BEGIN RECORDS SHOWN

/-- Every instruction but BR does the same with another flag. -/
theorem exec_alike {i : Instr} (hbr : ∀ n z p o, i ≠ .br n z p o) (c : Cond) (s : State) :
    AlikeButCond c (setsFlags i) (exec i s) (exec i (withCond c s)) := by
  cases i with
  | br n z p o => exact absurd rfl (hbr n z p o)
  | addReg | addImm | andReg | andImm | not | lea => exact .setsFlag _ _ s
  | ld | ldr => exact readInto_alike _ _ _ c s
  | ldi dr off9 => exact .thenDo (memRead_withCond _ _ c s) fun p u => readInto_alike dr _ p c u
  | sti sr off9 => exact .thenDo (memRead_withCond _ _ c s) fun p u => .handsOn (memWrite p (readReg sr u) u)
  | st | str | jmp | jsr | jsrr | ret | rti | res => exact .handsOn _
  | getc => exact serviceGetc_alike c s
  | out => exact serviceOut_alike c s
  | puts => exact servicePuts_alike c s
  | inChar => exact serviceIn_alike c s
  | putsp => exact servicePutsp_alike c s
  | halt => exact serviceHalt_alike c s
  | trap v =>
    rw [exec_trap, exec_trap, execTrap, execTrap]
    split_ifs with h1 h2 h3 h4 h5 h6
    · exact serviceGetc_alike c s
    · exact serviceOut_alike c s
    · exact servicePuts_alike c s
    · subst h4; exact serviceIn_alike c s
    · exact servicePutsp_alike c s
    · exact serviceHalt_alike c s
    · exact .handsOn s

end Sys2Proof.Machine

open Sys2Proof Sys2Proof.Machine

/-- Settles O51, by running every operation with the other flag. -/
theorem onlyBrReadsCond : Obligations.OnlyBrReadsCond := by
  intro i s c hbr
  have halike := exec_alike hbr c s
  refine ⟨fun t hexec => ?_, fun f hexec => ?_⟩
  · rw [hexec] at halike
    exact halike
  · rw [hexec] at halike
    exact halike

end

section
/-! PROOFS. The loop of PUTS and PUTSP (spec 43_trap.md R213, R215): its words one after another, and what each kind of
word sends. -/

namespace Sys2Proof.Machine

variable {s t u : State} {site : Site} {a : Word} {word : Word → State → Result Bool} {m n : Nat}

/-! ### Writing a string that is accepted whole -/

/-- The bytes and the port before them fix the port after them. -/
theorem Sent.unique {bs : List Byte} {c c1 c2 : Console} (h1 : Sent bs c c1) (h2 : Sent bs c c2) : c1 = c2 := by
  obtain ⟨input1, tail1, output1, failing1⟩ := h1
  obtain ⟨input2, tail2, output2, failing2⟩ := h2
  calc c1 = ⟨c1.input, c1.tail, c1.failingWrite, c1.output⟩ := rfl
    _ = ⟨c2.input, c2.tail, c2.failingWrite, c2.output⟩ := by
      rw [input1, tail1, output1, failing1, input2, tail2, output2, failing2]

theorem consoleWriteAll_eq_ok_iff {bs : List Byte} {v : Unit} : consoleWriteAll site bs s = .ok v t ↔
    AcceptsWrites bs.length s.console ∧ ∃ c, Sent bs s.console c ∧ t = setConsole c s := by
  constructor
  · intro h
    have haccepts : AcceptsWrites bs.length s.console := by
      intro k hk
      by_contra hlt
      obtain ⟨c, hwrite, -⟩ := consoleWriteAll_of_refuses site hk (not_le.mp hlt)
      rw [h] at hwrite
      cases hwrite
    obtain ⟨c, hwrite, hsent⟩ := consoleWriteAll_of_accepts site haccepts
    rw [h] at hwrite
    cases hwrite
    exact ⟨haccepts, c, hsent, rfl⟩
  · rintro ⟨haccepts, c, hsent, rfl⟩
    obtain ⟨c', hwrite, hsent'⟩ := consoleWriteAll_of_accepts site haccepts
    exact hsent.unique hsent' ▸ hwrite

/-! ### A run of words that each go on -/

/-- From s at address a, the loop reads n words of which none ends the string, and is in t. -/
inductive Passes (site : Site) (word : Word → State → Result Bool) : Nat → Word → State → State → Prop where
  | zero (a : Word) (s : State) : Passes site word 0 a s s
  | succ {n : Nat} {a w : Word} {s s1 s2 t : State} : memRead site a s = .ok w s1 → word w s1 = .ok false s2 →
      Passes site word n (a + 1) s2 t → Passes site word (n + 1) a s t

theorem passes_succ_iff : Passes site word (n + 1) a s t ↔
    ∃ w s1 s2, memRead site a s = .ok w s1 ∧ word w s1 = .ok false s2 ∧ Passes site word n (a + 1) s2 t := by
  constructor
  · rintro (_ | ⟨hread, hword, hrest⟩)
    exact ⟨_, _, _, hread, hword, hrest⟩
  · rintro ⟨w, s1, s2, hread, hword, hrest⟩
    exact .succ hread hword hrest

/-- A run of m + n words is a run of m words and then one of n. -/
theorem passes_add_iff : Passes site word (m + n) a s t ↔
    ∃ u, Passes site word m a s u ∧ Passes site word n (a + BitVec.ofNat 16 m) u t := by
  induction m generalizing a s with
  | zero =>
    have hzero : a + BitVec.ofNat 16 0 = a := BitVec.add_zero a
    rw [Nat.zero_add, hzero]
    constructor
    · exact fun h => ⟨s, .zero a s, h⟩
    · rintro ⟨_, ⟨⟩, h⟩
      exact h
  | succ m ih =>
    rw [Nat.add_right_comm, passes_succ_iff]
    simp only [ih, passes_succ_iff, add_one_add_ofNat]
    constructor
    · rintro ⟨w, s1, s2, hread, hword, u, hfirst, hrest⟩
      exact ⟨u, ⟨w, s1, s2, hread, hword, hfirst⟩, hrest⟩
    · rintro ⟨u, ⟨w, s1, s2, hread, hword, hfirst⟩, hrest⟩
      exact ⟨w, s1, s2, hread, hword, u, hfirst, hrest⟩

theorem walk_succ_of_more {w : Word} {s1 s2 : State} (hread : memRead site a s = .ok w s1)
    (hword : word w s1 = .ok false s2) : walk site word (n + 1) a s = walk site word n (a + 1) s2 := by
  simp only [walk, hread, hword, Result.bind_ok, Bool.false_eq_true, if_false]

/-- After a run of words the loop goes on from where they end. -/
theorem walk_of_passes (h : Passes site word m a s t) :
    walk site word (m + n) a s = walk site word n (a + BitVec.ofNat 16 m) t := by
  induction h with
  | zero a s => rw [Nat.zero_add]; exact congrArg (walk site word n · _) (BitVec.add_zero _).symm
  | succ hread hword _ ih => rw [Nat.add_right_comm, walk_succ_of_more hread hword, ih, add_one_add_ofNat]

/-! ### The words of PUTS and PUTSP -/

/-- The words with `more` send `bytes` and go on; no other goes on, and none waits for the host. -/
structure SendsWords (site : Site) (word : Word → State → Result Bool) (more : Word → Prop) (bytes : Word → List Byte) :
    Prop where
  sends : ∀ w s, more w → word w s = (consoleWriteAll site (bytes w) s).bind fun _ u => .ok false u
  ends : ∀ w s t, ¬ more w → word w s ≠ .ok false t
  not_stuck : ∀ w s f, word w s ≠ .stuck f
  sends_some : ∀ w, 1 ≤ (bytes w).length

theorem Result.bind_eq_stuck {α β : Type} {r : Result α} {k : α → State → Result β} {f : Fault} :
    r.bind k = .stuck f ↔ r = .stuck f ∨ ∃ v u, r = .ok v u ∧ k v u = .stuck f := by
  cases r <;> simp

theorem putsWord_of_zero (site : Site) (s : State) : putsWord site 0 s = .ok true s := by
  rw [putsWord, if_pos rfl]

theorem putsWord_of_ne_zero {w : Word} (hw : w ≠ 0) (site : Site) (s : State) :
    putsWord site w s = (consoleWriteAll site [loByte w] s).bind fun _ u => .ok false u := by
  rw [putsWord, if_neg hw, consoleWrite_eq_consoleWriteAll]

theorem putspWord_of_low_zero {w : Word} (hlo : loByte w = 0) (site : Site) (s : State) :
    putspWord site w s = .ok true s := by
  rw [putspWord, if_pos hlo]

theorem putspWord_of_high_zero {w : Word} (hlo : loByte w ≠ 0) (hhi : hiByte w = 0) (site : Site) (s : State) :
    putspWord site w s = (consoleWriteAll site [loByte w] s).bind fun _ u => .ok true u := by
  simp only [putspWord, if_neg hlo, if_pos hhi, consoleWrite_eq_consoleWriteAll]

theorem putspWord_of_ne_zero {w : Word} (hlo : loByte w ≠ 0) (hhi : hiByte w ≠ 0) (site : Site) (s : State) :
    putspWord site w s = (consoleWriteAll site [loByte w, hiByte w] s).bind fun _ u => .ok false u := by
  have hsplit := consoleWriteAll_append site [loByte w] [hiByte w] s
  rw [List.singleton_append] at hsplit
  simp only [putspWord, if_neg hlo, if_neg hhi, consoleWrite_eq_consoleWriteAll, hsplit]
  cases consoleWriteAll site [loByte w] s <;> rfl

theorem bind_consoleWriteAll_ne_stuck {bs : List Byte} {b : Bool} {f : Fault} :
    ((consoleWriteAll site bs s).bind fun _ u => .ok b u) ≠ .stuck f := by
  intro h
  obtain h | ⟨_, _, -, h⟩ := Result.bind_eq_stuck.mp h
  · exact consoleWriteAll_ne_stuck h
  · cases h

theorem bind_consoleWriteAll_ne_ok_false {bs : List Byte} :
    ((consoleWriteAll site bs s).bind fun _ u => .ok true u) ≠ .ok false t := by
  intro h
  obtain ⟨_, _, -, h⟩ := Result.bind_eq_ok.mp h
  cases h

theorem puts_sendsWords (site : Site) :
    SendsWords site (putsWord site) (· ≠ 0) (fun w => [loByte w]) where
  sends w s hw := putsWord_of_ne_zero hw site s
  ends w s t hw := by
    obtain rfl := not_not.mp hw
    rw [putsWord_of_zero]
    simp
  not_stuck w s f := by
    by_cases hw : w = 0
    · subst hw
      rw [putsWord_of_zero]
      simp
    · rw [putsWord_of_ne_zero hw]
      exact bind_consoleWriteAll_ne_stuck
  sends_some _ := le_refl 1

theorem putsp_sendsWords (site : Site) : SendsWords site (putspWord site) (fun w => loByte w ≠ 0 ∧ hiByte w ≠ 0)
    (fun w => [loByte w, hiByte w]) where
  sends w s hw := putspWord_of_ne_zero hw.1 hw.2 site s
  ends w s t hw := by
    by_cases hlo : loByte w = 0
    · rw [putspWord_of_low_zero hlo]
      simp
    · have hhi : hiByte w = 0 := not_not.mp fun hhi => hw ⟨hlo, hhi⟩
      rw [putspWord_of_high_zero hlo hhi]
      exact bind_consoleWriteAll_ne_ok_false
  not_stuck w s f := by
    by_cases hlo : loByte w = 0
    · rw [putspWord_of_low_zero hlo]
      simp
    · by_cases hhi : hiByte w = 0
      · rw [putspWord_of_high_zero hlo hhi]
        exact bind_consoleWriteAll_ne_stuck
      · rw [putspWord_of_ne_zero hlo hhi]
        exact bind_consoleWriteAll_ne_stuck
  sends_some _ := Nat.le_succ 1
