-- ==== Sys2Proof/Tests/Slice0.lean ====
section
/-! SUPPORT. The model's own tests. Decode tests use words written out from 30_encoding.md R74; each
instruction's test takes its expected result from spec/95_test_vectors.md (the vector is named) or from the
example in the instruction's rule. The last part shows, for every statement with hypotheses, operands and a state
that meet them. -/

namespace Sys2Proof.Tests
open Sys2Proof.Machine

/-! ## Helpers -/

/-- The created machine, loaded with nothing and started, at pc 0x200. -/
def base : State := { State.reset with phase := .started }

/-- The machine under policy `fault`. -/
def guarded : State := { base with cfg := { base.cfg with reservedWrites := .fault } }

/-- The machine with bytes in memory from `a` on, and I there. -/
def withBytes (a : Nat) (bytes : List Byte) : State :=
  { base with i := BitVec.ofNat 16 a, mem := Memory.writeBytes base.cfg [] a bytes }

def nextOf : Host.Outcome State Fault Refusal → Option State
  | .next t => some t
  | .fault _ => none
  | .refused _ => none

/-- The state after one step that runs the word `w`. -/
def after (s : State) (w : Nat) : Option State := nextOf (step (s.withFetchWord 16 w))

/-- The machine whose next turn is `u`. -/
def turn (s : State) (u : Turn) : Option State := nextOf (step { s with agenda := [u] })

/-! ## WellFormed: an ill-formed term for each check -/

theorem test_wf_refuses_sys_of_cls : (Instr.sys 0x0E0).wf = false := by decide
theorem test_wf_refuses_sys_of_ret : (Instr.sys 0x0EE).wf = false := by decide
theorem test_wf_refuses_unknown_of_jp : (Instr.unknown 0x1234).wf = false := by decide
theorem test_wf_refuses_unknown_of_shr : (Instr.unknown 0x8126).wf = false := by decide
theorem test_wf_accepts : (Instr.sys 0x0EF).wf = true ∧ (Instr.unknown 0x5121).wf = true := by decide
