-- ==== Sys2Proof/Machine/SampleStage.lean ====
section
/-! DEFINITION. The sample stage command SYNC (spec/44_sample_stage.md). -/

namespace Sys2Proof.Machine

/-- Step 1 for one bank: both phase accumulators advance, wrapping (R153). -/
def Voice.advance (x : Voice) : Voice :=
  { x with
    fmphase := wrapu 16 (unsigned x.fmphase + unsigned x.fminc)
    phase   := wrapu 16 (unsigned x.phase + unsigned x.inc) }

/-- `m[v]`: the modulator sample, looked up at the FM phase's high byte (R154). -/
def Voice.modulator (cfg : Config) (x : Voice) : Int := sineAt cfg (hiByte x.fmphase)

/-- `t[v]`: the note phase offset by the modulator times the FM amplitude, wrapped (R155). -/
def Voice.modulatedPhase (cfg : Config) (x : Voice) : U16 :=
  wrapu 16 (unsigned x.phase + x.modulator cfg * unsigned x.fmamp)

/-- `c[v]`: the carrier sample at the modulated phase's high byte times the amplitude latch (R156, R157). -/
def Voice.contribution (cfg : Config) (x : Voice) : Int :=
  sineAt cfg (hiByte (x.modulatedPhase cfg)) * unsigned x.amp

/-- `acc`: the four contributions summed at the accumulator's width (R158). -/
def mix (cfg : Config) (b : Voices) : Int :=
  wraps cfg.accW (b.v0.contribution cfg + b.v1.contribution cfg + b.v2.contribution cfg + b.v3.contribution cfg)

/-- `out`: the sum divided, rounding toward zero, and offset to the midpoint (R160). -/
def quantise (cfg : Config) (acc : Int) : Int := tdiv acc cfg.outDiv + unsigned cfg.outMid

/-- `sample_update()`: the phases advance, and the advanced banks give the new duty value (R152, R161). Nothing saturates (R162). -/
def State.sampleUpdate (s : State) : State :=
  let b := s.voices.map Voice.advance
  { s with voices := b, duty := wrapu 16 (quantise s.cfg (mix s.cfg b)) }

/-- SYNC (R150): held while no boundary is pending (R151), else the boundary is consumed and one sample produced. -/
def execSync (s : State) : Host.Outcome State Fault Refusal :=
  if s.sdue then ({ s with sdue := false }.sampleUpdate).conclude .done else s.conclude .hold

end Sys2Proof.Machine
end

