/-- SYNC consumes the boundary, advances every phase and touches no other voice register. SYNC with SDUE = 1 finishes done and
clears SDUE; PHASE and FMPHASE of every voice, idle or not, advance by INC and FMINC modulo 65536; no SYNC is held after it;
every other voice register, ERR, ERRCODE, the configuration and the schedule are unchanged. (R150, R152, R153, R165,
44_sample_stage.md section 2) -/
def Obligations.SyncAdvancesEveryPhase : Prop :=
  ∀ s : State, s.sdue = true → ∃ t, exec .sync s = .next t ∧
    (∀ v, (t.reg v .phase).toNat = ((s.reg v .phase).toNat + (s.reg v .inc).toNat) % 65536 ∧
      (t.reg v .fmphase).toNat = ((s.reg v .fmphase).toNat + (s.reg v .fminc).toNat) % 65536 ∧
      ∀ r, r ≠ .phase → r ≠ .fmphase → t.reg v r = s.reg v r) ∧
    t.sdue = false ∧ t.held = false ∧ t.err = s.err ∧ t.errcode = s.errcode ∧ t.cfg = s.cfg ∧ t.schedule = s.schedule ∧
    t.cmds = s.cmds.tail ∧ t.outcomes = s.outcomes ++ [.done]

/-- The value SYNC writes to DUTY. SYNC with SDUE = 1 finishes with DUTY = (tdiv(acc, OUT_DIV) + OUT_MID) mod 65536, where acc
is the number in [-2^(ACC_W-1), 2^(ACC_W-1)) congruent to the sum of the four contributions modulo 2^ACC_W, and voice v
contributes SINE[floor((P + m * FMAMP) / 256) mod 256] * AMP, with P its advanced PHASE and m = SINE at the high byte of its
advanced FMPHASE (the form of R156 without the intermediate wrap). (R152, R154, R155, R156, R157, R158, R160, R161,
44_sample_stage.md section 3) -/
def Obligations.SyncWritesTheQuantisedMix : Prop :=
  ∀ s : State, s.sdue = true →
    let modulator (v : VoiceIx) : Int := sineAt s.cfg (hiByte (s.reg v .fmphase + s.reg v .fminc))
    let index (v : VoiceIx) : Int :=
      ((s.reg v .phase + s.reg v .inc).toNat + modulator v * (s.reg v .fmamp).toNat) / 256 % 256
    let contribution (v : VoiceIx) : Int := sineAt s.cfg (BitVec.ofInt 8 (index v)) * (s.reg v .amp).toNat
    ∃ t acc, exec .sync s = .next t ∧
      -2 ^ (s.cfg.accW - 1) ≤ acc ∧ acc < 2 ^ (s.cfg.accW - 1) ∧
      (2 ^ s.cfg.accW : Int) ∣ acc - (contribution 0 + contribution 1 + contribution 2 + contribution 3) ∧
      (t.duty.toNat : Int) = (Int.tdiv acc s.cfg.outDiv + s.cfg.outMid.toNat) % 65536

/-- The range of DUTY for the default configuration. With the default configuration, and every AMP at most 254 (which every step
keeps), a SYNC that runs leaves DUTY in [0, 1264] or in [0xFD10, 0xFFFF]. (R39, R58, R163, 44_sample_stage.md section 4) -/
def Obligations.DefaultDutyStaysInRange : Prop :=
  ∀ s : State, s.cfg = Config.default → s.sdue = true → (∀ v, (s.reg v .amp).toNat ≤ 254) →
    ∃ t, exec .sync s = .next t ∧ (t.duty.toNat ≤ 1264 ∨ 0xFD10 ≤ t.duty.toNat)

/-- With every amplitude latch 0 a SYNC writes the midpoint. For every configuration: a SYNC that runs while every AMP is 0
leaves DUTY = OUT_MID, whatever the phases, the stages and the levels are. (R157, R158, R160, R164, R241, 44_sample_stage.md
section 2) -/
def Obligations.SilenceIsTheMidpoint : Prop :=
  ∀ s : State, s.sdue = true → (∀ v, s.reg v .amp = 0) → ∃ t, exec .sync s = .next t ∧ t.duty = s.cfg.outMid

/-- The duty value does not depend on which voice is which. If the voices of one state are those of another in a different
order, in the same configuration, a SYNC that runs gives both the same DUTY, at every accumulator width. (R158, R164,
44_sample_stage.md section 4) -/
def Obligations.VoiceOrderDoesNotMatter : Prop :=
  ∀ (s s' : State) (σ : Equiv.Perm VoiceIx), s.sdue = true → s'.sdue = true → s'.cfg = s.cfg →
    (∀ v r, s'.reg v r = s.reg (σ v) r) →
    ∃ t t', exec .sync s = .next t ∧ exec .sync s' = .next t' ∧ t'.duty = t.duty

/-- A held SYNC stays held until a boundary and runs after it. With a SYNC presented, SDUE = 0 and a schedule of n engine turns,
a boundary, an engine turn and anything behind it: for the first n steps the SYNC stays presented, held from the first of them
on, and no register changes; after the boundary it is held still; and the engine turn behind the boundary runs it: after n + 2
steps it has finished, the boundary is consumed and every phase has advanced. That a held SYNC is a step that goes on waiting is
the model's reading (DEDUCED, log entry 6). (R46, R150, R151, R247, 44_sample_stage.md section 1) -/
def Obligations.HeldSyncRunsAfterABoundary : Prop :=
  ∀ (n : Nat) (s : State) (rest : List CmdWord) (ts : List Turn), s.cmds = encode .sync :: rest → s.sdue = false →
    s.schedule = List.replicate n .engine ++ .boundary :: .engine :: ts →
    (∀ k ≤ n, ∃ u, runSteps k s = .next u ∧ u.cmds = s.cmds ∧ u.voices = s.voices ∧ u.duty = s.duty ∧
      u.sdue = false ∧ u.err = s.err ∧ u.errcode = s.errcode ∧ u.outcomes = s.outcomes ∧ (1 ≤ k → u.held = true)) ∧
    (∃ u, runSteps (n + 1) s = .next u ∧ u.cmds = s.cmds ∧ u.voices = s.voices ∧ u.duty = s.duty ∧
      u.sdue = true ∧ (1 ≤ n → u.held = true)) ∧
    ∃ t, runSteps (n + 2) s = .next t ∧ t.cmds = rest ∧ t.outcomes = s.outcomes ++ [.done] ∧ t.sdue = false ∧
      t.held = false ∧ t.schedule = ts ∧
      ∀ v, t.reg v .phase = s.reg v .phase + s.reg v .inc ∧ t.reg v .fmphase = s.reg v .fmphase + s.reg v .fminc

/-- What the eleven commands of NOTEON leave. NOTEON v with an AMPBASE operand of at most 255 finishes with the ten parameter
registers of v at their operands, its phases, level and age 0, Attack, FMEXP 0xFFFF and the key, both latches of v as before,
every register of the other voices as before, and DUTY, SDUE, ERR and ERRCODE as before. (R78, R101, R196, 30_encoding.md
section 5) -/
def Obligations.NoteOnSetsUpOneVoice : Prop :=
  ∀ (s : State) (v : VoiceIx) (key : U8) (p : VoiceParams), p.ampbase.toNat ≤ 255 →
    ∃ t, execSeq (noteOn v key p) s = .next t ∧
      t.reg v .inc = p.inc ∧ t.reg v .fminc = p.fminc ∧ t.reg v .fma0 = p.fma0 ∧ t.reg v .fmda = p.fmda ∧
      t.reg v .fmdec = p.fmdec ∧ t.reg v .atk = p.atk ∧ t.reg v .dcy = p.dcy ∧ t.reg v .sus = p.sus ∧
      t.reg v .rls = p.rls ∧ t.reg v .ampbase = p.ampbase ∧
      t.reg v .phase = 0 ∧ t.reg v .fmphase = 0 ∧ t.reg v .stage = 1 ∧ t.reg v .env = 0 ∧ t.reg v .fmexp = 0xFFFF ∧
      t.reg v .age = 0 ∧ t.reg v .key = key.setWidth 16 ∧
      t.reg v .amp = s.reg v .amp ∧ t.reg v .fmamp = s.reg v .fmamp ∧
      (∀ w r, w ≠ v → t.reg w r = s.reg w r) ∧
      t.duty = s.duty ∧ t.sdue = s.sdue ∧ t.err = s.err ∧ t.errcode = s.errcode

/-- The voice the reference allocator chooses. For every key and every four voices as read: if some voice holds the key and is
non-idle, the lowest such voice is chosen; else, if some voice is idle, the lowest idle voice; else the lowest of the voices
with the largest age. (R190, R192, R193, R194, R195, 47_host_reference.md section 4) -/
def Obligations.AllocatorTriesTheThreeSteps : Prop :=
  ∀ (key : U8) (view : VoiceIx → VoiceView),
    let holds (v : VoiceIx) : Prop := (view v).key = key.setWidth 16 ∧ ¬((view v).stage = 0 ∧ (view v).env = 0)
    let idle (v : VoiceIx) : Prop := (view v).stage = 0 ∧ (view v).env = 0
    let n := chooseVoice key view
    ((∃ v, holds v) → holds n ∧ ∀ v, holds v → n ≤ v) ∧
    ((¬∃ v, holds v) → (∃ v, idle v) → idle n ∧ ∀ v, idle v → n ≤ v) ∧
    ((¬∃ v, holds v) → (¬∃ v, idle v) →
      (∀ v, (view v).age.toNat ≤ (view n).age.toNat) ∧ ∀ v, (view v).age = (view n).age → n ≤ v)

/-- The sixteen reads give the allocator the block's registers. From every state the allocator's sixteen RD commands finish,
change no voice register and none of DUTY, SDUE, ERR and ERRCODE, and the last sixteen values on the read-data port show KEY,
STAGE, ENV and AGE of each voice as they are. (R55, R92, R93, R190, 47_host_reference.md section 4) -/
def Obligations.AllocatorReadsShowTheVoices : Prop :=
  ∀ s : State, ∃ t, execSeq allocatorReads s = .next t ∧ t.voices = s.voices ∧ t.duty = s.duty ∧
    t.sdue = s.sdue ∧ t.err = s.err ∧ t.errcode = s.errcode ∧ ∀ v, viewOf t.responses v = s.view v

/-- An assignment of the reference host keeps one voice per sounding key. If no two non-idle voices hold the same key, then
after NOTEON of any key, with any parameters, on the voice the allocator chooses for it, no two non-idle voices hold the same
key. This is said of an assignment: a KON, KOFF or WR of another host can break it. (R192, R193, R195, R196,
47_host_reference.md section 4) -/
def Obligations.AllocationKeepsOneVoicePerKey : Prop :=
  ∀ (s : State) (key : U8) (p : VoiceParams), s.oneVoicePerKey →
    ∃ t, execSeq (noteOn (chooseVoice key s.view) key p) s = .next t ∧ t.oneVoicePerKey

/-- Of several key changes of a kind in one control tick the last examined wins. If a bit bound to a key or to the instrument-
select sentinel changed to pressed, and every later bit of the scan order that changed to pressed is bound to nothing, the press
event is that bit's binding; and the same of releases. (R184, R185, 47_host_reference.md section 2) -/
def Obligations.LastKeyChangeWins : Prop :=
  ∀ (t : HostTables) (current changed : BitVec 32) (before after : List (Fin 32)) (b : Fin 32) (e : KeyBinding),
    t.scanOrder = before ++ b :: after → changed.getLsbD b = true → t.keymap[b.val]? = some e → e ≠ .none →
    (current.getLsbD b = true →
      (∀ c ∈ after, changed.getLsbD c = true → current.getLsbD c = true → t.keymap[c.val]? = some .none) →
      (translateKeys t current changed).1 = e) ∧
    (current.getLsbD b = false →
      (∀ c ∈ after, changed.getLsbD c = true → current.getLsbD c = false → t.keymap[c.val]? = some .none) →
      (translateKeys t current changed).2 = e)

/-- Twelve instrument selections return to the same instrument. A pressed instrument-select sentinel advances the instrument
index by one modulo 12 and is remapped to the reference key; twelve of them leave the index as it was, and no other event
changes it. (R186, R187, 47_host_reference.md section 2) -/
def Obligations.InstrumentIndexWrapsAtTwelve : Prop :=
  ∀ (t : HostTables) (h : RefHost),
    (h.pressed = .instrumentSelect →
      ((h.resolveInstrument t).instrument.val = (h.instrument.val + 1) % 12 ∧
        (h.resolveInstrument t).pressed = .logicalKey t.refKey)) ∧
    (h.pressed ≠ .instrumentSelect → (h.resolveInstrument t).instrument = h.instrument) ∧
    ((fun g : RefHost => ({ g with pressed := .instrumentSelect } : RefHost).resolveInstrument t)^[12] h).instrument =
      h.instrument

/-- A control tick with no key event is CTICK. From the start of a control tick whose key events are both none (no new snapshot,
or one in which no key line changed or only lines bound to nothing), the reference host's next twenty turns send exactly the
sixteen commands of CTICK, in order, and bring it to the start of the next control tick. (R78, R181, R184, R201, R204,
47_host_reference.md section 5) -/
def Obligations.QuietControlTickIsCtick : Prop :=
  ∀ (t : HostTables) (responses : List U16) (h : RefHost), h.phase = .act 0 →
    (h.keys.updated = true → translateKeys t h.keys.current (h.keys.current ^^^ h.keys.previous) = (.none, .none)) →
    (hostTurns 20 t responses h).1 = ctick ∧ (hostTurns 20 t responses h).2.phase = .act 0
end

END RECORDS SHOWN

[TASK STATEMENT]:
The listing above holds a line with "let contribution (v" and a line with "every AMP is 0". Print the stretch from the first through the second, exactly and alone.

[WRITTEN RESPONSE]:
    let contribution (v : VoiceIx) : Int := sineAt s.cfg (BitVec.ofInt 8 (index v)) * (s.reg v .amp).toNat
    ∃ t acc, exec .sync s = .next t ∧
      -2 ^ (s.cfg.accW - 1) ≤ acc ∧ acc < 2 ^ (s.cfg.accW - 1) ∧
      (2 ^ s.cfg.accW : Int) ∣ acc - (contribution 0 + contribution 1 + contribution 2 + contribution 3) ∧
      (t.duty.toNat : Int) = (Int.tdiv acc s.cfg.outDiv + s.cfg.outMid.toNat) % 65536

/-- The range of DUTY for the default configuration. With the default configuration, and every AMP at most 254 (which every step
keeps), a SYNC that runs leaves DUTY in [0, 1264] or in [0xFD10, 0xFFFF]. (R39, R58, R163, 44_sample_stage.md section 4) -/
def Obligations.DefaultDutyStaysInRange : Prop :=
  ∀ s : State, s.cfg = Config.default → s.sdue = true → (∀ v, (s.reg v .amp).toNat ≤ 254) →
    ∃ t, exec .sync s = .next t ∧ (t.duty.toNat ≤ 1264 ∨ 0xFD10 ≤ t.duty.toNat)

/-- With every amplitude latch 0 a SYNC writes the midpoint. For every configuration: a SYNC that runs while every AMP is 0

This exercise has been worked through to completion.